## EXERCISE REQUIREMENTS
Go through the data below and copy each line where the word "resetByte" occurs.

## INPUT MATERIAL

-- ==== Sys2Proof/Laws/Memory.lean ====
section
/-! SUPPORT. Memory: reads after writes, and the canonical form, which every memory operation keeps. -/

namespace Sys2Proof.Machine

/-- An unlisted address reads as its reset byte. -/
@[simp] theorem Memory.read_nil (a : Nat) : Memory.read [] a = Config.resetByte a := rfl

/-- Reading past a head cell. -/
theorem Memory.read_cons (b : Nat) (w : Byte) (m : Memory) (a : Nat) :
    Memory.read ((b, w) :: m) a = if b = a then w else Memory.read m a := rfl

/-- Below the lower bound of a canonical list nothing is listed. -/
theorem Memory.read_below (m : Memory) : ∀ lo a, Memory.wfFrom lo m = true → a < lo → m.read a = Config.resetByte a := by
  induction m with
  | nil => intros; rfl
  | cons c m ih =>
    obtain ⟨b, w⟩ := c
    intro lo a h ha
    simp only [Memory.wfFrom, Bool.and_eq_true, decide_eq_true_eq] at h
    rw [Memory.read_cons, if_neg (by omega)]
    exact ih (b + 1) a h.2 (by omega)

/-- `consCell` above its tail reads as the cell it puts in front. -/
theorem read_consCell (m : Memory) (a c : Nat) (b : Byte) (h : Memory.wfFrom (a + 1) m = true) :
    Memory.read (consCell a b m) c = if a = c then b else m.read c := by
  unfold consCell
  split
  · next hb =>
    split
    · next hc => subst hc; rw [Memory.read_below m (a + 1) a h (by omega), hb]
    · rfl
  · rfl

/-- A weaker lower bound. -/
theorem Memory.wfFrom_mono (m : Memory) {lo lo' : Nat} (h : lo ≤ lo') (hm : Memory.wfFrom lo' m = true) :
    Memory.wfFrom lo m = true := by
  cases m with
  | nil => rfl
  | cons c m =>
    simp only [Memory.wfFrom, Bool.and_eq_true, decide_eq_true_eq] at hm ⊢
    exact ⟨⟨⟨by omega, hm.1.1.2⟩, hm.1.2⟩, hm.2⟩

/-- `consCell` keeps the canonical form. -/
theorem wfFrom_consCell (m : Memory) (lo a : Nat) (b : Byte) (hlo : lo ≤ a) (ha : a < Config.memSize)
    (h : Memory.wfFrom (a + 1) m = true) : Memory.wfFrom lo (consCell a b m) = true := by
  unfold consCell
  split
  · exact Memory.wfFrom_mono m (by omega) h
  · next hb => simp [Memory.wfFrom, hlo, ha, hb, h]

/-- A write keeps the canonical form. -/
theorem Memory.wfFrom_write (m : Memory) (a : Nat) (b : Byte) (ha : a < Config.memSize) :
    ∀ lo, lo ≤ a → Memory.wfFrom lo m = true → Memory.wfFrom lo (m.write a b) = true := by
  induction m with
  | nil => intro lo hlo _; exact wfFrom_consCell [] lo a b hlo ha rfl
  | cons c m ih =>
    obtain ⟨k, w⟩ := c
    intro lo hlo h
    have h' := h
    simp only [Memory.wfFrom, Bool.and_eq_true, decide_eq_true_eq] at h
    unfold Memory.write
    split
    · next hk =>
      have := ih (k + 1) (by omega) h.2
      simp [Memory.wfFrom, h.1.1.1, h.1.1.2, h.1.2, this]
    · split
      · next hk => subst hk; exact wfFrom_consCell m lo k b hlo ha h.2
      · next hne hk =>
        refine wfFrom_consCell _ lo a b hlo ha ?_
        simp only [Memory.wfFrom, Bool.and_eq_true, decide_eq_true_eq]
        exact ⟨⟨⟨by omega, h.1.1.2⟩, h.1.2⟩, h.2⟩

/-- A write below 4096 keeps memory canonical. -/
theorem Memory.wf_write (m : Memory) (a : Nat) (b : Byte) (ha : a < Config.memSize) (h : m.wf = true) :
    (m.write a b).wf = true :=
  Memory.wfFrom_write m a b ha 0 (Nat.zero_le _) h

/-- Read after write, on a canonical list. -/
theorem Memory.read_write_from (m : Memory) (a c : Nat) (b : Byte) :
    ∀ lo, Memory.wfFrom lo m = true → (m.write a b).read c = if a = c then b else m.read c := by
  induction m with
  | nil => intro lo _; exact read_consCell [] a c b rfl
  | cons p m ih =>
    obtain ⟨k, w⟩ := p
    intro lo h
    have h' := h
    simp only [Memory.wfFrom, Bool.and_eq_true, decide_eq_true_eq] at h
    unfold Memory.write
    split
    · next hk =>
      rw [Memory.read_cons, Memory.read_cons, ih (k + 1) h.2]
      by_cases h1 : k = c
      · rw [if_pos h1, if_pos h1, if_neg (by omega)]
      · rw [if_neg h1, if_neg h1]
    · split
      · next hk =>
        subst hk
        rw [read_consCell m k c b h.2, Memory.read_cons]
        split <;> rfl
      · next hne hk =>
        refine read_consCell _ a c b ?_
        simp only [Memory.wfFrom, Bool.and_eq_true, decide_eq_true_eq]
        exact ⟨⟨⟨by omega, h.1.1.2⟩, h.1.2⟩, h.2⟩

/-- Read after write: the byte written at its address, every other byte as before. -/
theorem Memory.read_write (m : Memory) (a c : Nat) (b : Byte) (h : m.wf = true) :
    (m.write a b).read c = if a = c then b else m.read c :=
  Memory.read_write_from m a c b 0 h

/-- Consecutive writes below 4096 keep memory canonical. -/
theorem Memory.wf_writeList (bs : List Byte) : ∀ (m : Memory) (a : Nat), a + bs.length ≤ Config.memSize →
    m.wf = true → (m.writeList a bs).wf = true := by
  induction bs with
  | nil => intro m a _ h; exact h
  | cons b bs ih =>
    intro m a hl h
    simp only [List.length_cons] at hl
    exact ih _ _ (by omega) (m.wf_write a b (by omega) h)

/-- Reading after consecutive writes: byte `c - a` of the list inside the block, as before outside it. -/
theorem Memory.read_writeList (bs : List Byte) : ∀ (m : Memory) (a c : Nat), a + bs.length ≤ Config.memSize →
    m.wf = true → (m.writeList a bs).read c =
      if h : a ≤ c ∧ c < a + bs.length then bs[c - a]'(by omega) else m.read c := by
  induction bs with
  | nil => intro m a c _ _; simp [Memory.writeList]
  | cons b bs ih =>
    intro m a c hl h
    simp only [List.length_cons] at hl
    unfold Memory.writeList
    rw [ih _ _ _ (by omega) (m.wf_write a b (by omega) h), Memory.read_write m a c b h]
    by_cases h1 : a = c
    · subst h1
      rw [dif_neg (by omega), if_pos rfl, dif_pos (by simp)]
      simp
    · by_cases h2 : a + 1 ≤ c ∧ c < a + 1 + bs.length
      · rw [dif_pos h2, dif_pos (by simp only [List.length_cons]; omega)]
        have : c - a = (c - (a + 1)) + 1 := by omega
        simp only [this, List.getElem_cons_succ]
      · rw [dif_neg h2, if_neg h1, dif_neg (by simp only [List.length_cons]; omega)]

/-- How many bytes `readList` reads. -/
@[simp] theorem Memory.length_readList (m : Memory) (a n : Nat) : (m.readList a n).length = n := by
  simp [Memory.readList]

/-- The bytes `readList` reads. -/
@[simp] theorem Memory.getElem_readList (m : Memory) (a n k : Nat) (h : k < (m.readList a n).length) :
    (m.readList a n)[k] = m.read (a + k) := by
  simp [Memory.readList]

/-- The registers after loading a list of bytes from register `k` up (R186). -/
theorem getElem_loadFrom (bs : List Byte) : ∀ (v : Vector Byte 16) (k q : Nat) (hq : q < 16),
    (loadFrom v k bs)[q] = if h : k ≤ q ∧ q < k + bs.length then bs[q - k]'(by omega) else v[q] := by
  induction bs with
  | nil => intro v k q hq; simp [loadFrom]
  | cons b bs ih =>
    intro v k q hq
    unfold loadFrom
    rw [ih _ _ q hq]
    by_cases h1 : k = q
    · subst h1
      rw [dif_neg (by omega), dif_pos (by simp)]
      simp
    · by_cases h2 : k + 1 ≤ q ∧ q < k + 1 + bs.length
      · rw [dif_pos h2, dif_pos (by simp only [List.length_cons]; omega)]
        have : q - k = (q - (k + 1)) + 1 := by omega
        simp only [this, List.getElem_cons_succ]
      · rw [dif_neg h2, dif_neg (by simp only [List.length_cons]; omega)]
        simp [h1]

/-- The stored register block, byte by byte (R185). -/
theorem getElem_regBlock (s : State) (x : Reg) (k : Nat) (h : k < (regBlock s x).length) :
    (regBlock s x)[k] = s.v[k]'(by simp [regBlock] at h; omega) := by
  simp [regBlock]

/-- How many bytes FX55 stores (R185). -/
@[simp] theorem length_regBlock (s : State) (x : Reg) : (regBlock s x).length = x.val + 1 := by
  simp [regBlock]

/-- The empty memory is canonical. -/
@[simp] theorem Memory.wf_nil : Memory.wf [] = true := rfl

end Sys2Proof.Machine
end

## REPLY TO THE EXERCISE
@[simp] theorem Memory.read_nil (a : Nat) : Memory.read [] a = Config.resetByte a := rfl
theorem Memory.read_below (m : Memory) : ∀ lo a, Memory.wfFrom lo m = true → a < lo → m.read a = Config.resetByte a := by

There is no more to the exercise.